◆ PROVIDED ENTRIES ◆
/-! #### modTile -/

@[simp] theorem State.modTile_dies (s : State) (t : Nat) (f : Tile → Tile) : (s.modTile t f).dies = s.dies := rfl
@[simp] theorem State.modTile_hbm (s : State) (t : Nat) (f : Tile → Tile) : (s.modTile t f).hbm = s.hbm := rfl
@[simp] theorem State.modTile_hbmPair (s : State) (t : Nat) (f : Tile → Tile) : (s.modTile t f).hbmPair = s.hbmPair := rfl
@[simp] theorem State.modTile_descs (s : State) (t : Nat) (f : Tile → Tile) : (s.modTile t f).descs = s.descs := rfl
@[simp] theorem State.modTile_keys (s : State) (t : Nat) (f : Tile → Tile) : (s.modTile t f).keys = s.keys := rfl
@[simp] theorem State.modTile_switches (s : State) (t : Nat) (f : Tile → Tile) : (s.modTile t f).switches = s.switches := rfl
@[simp] theorem State.modTile_hubRanges (s : State) (t : Nat) (f : Tile → Tile) : (s.modTile t f).hubRanges = s.hubRanges := rfl
@[simp] theorem State.modTile_saved (s : State) (t : Nat) (f : Tile → Tile) : (s.modTile t f).saved = s.saved := rfl
@[simp] theorem State.modTile_mesh (s : State) (t : Nat) (f : Tile → Tile) : (s.modTile t f).mesh = s.mesh := rfl
@[simp] theorem State.modTile_inbound (s : State) (t : Nat) (f : Tile → Tile) : (s.modTile t f).inbound = s.inbound := rfl
@[simp] theorem State.modTile_air (s : State) (t : Nat) (f : Tile → Tile) : (s.modTile t f).air = s.air := rfl
@[simp] theorem State.modTile_phasers (s : State) (t : Nat) (f : Tile → Tile) : (s.modTile t f).phasers = s.phasers := rfl
@[simp] theorem State.modTile_moving (s : State) (t : Nat) (f : Tile → Tile) : (s.modTile t f).moving = s.moving := rfl
@[simp] theorem State.modTile_scrubs (s : State) (t : Nat) (f : Tile → Tile) : (s.modTile t f).scrubs = s.scrubs := rfl
@[simp] theorem State.modTile_keyDie (s : State) (t : Nat) (f : Tile → Tile) : (s.modTile t f).keyDie = s.keyDie := rfl
@[simp] theorem State.modTile_regPorts (s : State) (t : Nat) (f : Tile → Tile) : (s.modTile t f).regPorts = s.regPorts := rfl
@[simp] theorem State.modTile_farPorts (s : State) (t : Nat) (f : Tile → Tile) : (s.modTile t f).farPorts = s.farPorts := rfl
@[simp] theorem State.modTile_apart (s : State) (t : Nat) (f : Tile → Tile) : (s.modTile t f).apart = s.apart := rfl
@[simp] theorem State.modTile_replays (s : State) (t : Nat) (f : Tile → Tile) : (s.modTile t f).replays = s.replays := rfl
@[simp] theorem State.modTile_loopback (s : State) (t : Nat) (f : Tile → Tile) : (s.modTile t f).loopback = s.loopback := rfl
@[simp] theorem State.modTile_beacons (s : State) (t : Nat) (f : Tile → Tile) : (s.modTile t f).beacons = s.beacons := rfl
@[simp] theorem State.modTile_pairs (s : State) (t : Nat) (f : Tile → Tile) : (s.modTile t f).pairs = s.pairs := rfl
@[simp] theorem State.modTile_queues (s : State) (t : Nat) (f : Tile → Tile) : (s.modTile t f).queues = s.queues := rfl
@[simp] theorem State.modTile_lastQueues (s : State) (t : Nat) (f : Tile → Tile) : (s.modTile t f).lastQueues = s.lastQueues := rfl
@[simp] theorem State.modTile_firedAt (s : State) (t : Nat) (f : Tile → Tile) : (s.modTile t f).firedAt = s.firedAt := rfl
@[simp] theorem State.modTile_lsems (s : State) (t : Nat) (f : Tile → Tile) : (s.modTile t f).lsems = s.lsems := rfl
@[simp] theorem State.modTile_launches (s : State) (t : Nat) (f : Tile → Tile) : (s.modTile t f).launches = s.launches := rfl
@[simp] theorem State.modTile_master (s : State) (t : Nat) (f : Tile → Tile) : (s.modTile t f).master = s.master := rfl
@[simp] theorem State.modTile_outbox (s : State) (t : Nat) (f : Tile → Tile) : (s.modTile t f).outbox = s.outbox := rfl
@[simp] theorem State.modTile_messages (s : State) (t : Nat) (f : Tile → Tile) : (s.modTile t f).messages = s.messages := rfl
@[simp] theorem State.modTile_running (s : State) (t : Nat) (f : Tile → Tile) : (s.modTile t f).running = s.running := rfl
@[simp] theorem State.modTile_dropped (s : State) (t : Nat) (f : Tile → Tile) : (s.modTile t f).dropped = s.dropped := rfl
@[simp] theorem State.modTile_power (s : State) (t : Nat) (f : Tile → Tile) : (s.modTile t f).power = s.power := rfl
@[simp] theorem State.modTile_boot (s : State) (t : Nat) (f : Tile → Tile) : (s.modTile t f).boot = s.boot := rfl
@[simp] theorem State.modTile_places (s : State) (t : Nat) (f : Tile → Tile) : (s.modTile t f).places = s.places := rfl
@[simp] theorem State.modTile_stage (s : State) (t : Nat) (f : Tile → Tile) : (s.modTile t f).stage = s.stage := rfl
@[simp] theorem State.modTile_turn (s : State) (t : Nat) (f : Tile → Tile) : (s.modTile t f).turn = s.turn := rfl
@[simp] theorem State.modTile_agenda (s : State) (t : Nat) (f : Tile → Tile) : (s.modTile t f).agenda = s.agenda := rfl
@[simp] theorem State.modTile_inbox (s : State) (t : Nat) (f : Tile → Tile) : (s.modTile t f).inbox = s.inbox := rfl
@[simp] theorem State.modTile_focus (s : State) (t : Nat) (f : Tile → Tile) : (s.modTile t f).focus = s.focus := rfl
@[simp] theorem State.modTile_issue (s : State) (t : Nat) (f : Tile → Tile) : (s.modTile t f).issue = s.issue := rfl
@[simp] theorem State.modTile_free (s : State) (t : Nat) (f : Tile → Tile) : (s.modTile t f).free = s.free := rfl
@[simp] theorem State.modTile_nextId (s : State) (t : Nat) (f : Tile → Tile) : (s.modTile t f).nextId = s.nextId := rfl
@[simp] theorem State.modTile_torusX (s : State) (t : Nat) (f : Tile → Tile) : (s.modTile t f).torusX = s.torusX := rfl
@[simp] theorem State.modTile_torusY (s : State) (t : Nat) (f : Tile → Tile) : (s.modTile t f).torusY = s.torusY := rfl
@[simp] theorem State.modTile_torusZ (s : State) (t : Nat) (f : Tile → Tile) : (s.modTile t f).torusZ = s.torusZ := rfl
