/-- Each event of a pre-emption: the request, its tick, the lazy form in its four cases, the urgent form in its three, saving, restoring,
the end of a context and its loss. -/
theorem test_hyp_PreemptionEvents :
    let lazy : Preempt := { urgent := false, effectTick := 100, live := true }
    let urgent : Preempt := { urgent := true, effectTick := 100, live := true }
    let k := fun (s : State) => s.ctx 0 0
    let free := fun (s : State) => (s.tile 0).ctxs.all (fun e => !e.2.inFtr) && (k s).lockLeft.isNone && (k s).farAcq.isNone
    (let s := atRgn id [0, 100]
     (s.tile 0).live 0 = true ∧ (k s).st = .ready ∧ (k s).preempt = none ∧ s.focus.args = [0, 100]) ∧
    (let s := atRgn fun k => { k with preempt := some { urgent := false, effectTick := 100 } }
     (k s).preempt = some { urgent := false, effectTick := 100 } ∧ 100 ≤ s.tickOf 0 ∧ free s = true) ∧
    (let s := atRgn fun k => { k with preempt := some lazy }
     (k s).preempt = some lazy ∧ (k s).st = .ready ∧ free s = true ∧ s.atRegion 0 0 = true ∧ s.idleNow 0 0 = true) ∧
    (let s := atRgn (fun k => { k with preempt := some lazy }) [] { mq := [{ head := { id := 7 }, op := .wload }] }
     free s = true ∧ s.atRegion 0 0 = true ∧ s.idleNow 0 0 = false) ∧
    (let s := atRgn fun k => { k with preempt := some lazy, dictlen := 0 }
     free s = true ∧ s.atRegion 0 0 = false) ∧
    (let s := atRgn fun k => { k with preempt := some lazy, st := .blocked .semaphore }
     free s = true ∧ (k s).st = .blocked .semaphore ∧ (k s).nonRepeatable = false ∧ lazy.atRgn = false) ∧
    (let s := atRgn fun k => { k with preempt := some { urgent with rolling := true } }
     (k s).preempt = some { urgent with rolling := true } ∧ (k s).st = .ready ∧ s.idleNow 0 0 = true) ∧
    (∀ nr ∈ [true, false],
      let s := atRgn fun k => { k with preempt := some urgent, nonRepeatable := nr }
      (k s).preempt = some urgent ∧ urgent.rolling = false ∧ (k s).nonRepeatable = nr) ∧
    (let s := atRgn fun k => { k with st := .saving }
     (s.tile 0).live 0 = true ∧ (k s).st = .saving) ∧
    (let v : SavedCtx := { ctx := { ctx [5] with st := .saved }, num := 0, tile := 0, back := 0, owner := 7 }
     let s : State := { State.reset with saved := [v], keys := [(0, { tenant := 0, share := true, pair := 0 })], focus := { id := 7 } }
     (s.saved.find? fun v => v.owner == s.focus.id) = some v ∧ v.ctx.st ≠ .ending ∧ v.parked = false ∧ (s.die (dieOf v.back)).fenced = false ∧
     s.leaving v.back = false ∧ (FMap.get? s.keys v.keySlot).isSome = true ∧ s.pairOf v.keySlot = v.pair ∧ (s.tile v.back).freeNumbers v.ctx.valloc.toNat ≠ []) ∧
    (let s := atRgn fun k => { k with st := .ending }
     (k s).st = .ending ∧ (k s).inflight = [] ∧ s.idleOf 0 0 = true ∧ (s.tile 0).live 0 = true) := by decide +kernel

/-- A saved context with a pinned region, one unit of whose image is upset. -/
theorem test_hyp_PreemptionEvents_pins :
    let v : SavedCtx := { ctx := { ctx [5] with st := .saved }, num := 0, tile := 0, back := 0, owner := 7, pins := [3] }
    let at' := 0x5FF0000000 + 0x18000 + 0x4980 * 3
    let s : State := { State.reset with saved := [v], keys := [(0, { tenant := 0, share := true, pair := 0 })], focus := { id := 7 }, hbm := ⟨[], [(at', ())]⟩ }
    (s.saved.find? fun v => v.owner == s.focus.id) = some v ∧ 3 ∈ v.pins ∧ (s.tile v.back).freeNumbers v.ctx.valloc.toNat ≠ [] ∧
    s.hbm.poisonAt at' = true ∧ s.hbm.poisonAt (at' + 64) = false := by decide +kernel

/-- A launch record of tenant 1 on die 0, with its image at 0 of HBM and the fields listed. -/
def record (fields : List (Nat × Nat)) : BitVec 512 := BitVec.ofNat 512 (word ([(256, 1), (376, 1)] ++ fields))

/-- Tenant 1 may read the first 64 KiB of HBM through the hub's range entry 0. There stands the smallest image: the magic number, version
1, one halfword of code, VALLOC 8; and after it the bytes listed. -/
def hubState (bytes : List Host.Cell) (posted : List Posted) (checked : Bool) : State :=
  { State.reset with
    hbm := ⟨[(0, 0x31), (1, 0x4B), (2, 0x44), (3, 0x57), (4, 1), (8, 1), (16, 8)] ++ bytes, []⟩
    hbmPair := (List.range 16).map fun u => (u, 0)
    keys := [(0, { tenant := 1, share := false, pair := 0 })]
    descs := [(1, [1])]
    hubRanges := [(0, { w0 := BitVec.ofNat 64 (1 + 1 * 2 ^ 4 + 3 * 2 ^ 19), base := 0, limit := 0xFFFF, disp := 0 })]
    lsems := [(2, { tenant := 1, count := 0, err := true }), (3, { tenant := 9 })]
    queues := [(0, { recs := posted, checked := checked })] }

◆ EXERCISE AIM ◆
The response must hold only the lines above from the line with "s.apart := rfl" through the line with "s.firedAt := rfl", each copied exactly, both ends kept.

◆ SOLUTION TO THIS TASK ◆
@[simp] theorem State.modTile_apart (s : State) (t : Nat) (f : Tile → Tile) : (s.modTile t f).apart = s.apart := rfl
@[simp] theorem State.modTile_replays (s : State) (t : Nat) (f : Tile → Tile) : (s.modTile t f).replays = s.replays := rfl
@[simp] theorem State.modTile_loopback (s : State) (t : Nat) (f : Tile → Tile) : (s.modTile t f).loopback = s.loopback := rfl
@[simp] theorem State.modTile_beacons (s : State) (t : Nat) (f : Tile → Tile) : (s.modTile t f).beacons = s.beacons := rfl
@[simp] theorem State.modTile_pairs (s : State) (t : Nat) (f : Tile → Tile) : (s.modTile t f).pairs = s.pairs := rfl
@[simp] theorem State.modTile_queues (s : State) (t : Nat) (f : Tile → Tile) : (s.modTile t f).queues = s.queues := rfl
@[simp] theorem State.modTile_lastQueues (s : State) (t : Nat) (f : Tile → Tile) : (s.modTile t f).lastQueues = s.lastQueues := rfl
@[simp] theorem State.modTile_firedAt (s : State) (t : Nat) (f : Tile → Tile) : (s.modTile t f).firedAt = s.firedAt := rfl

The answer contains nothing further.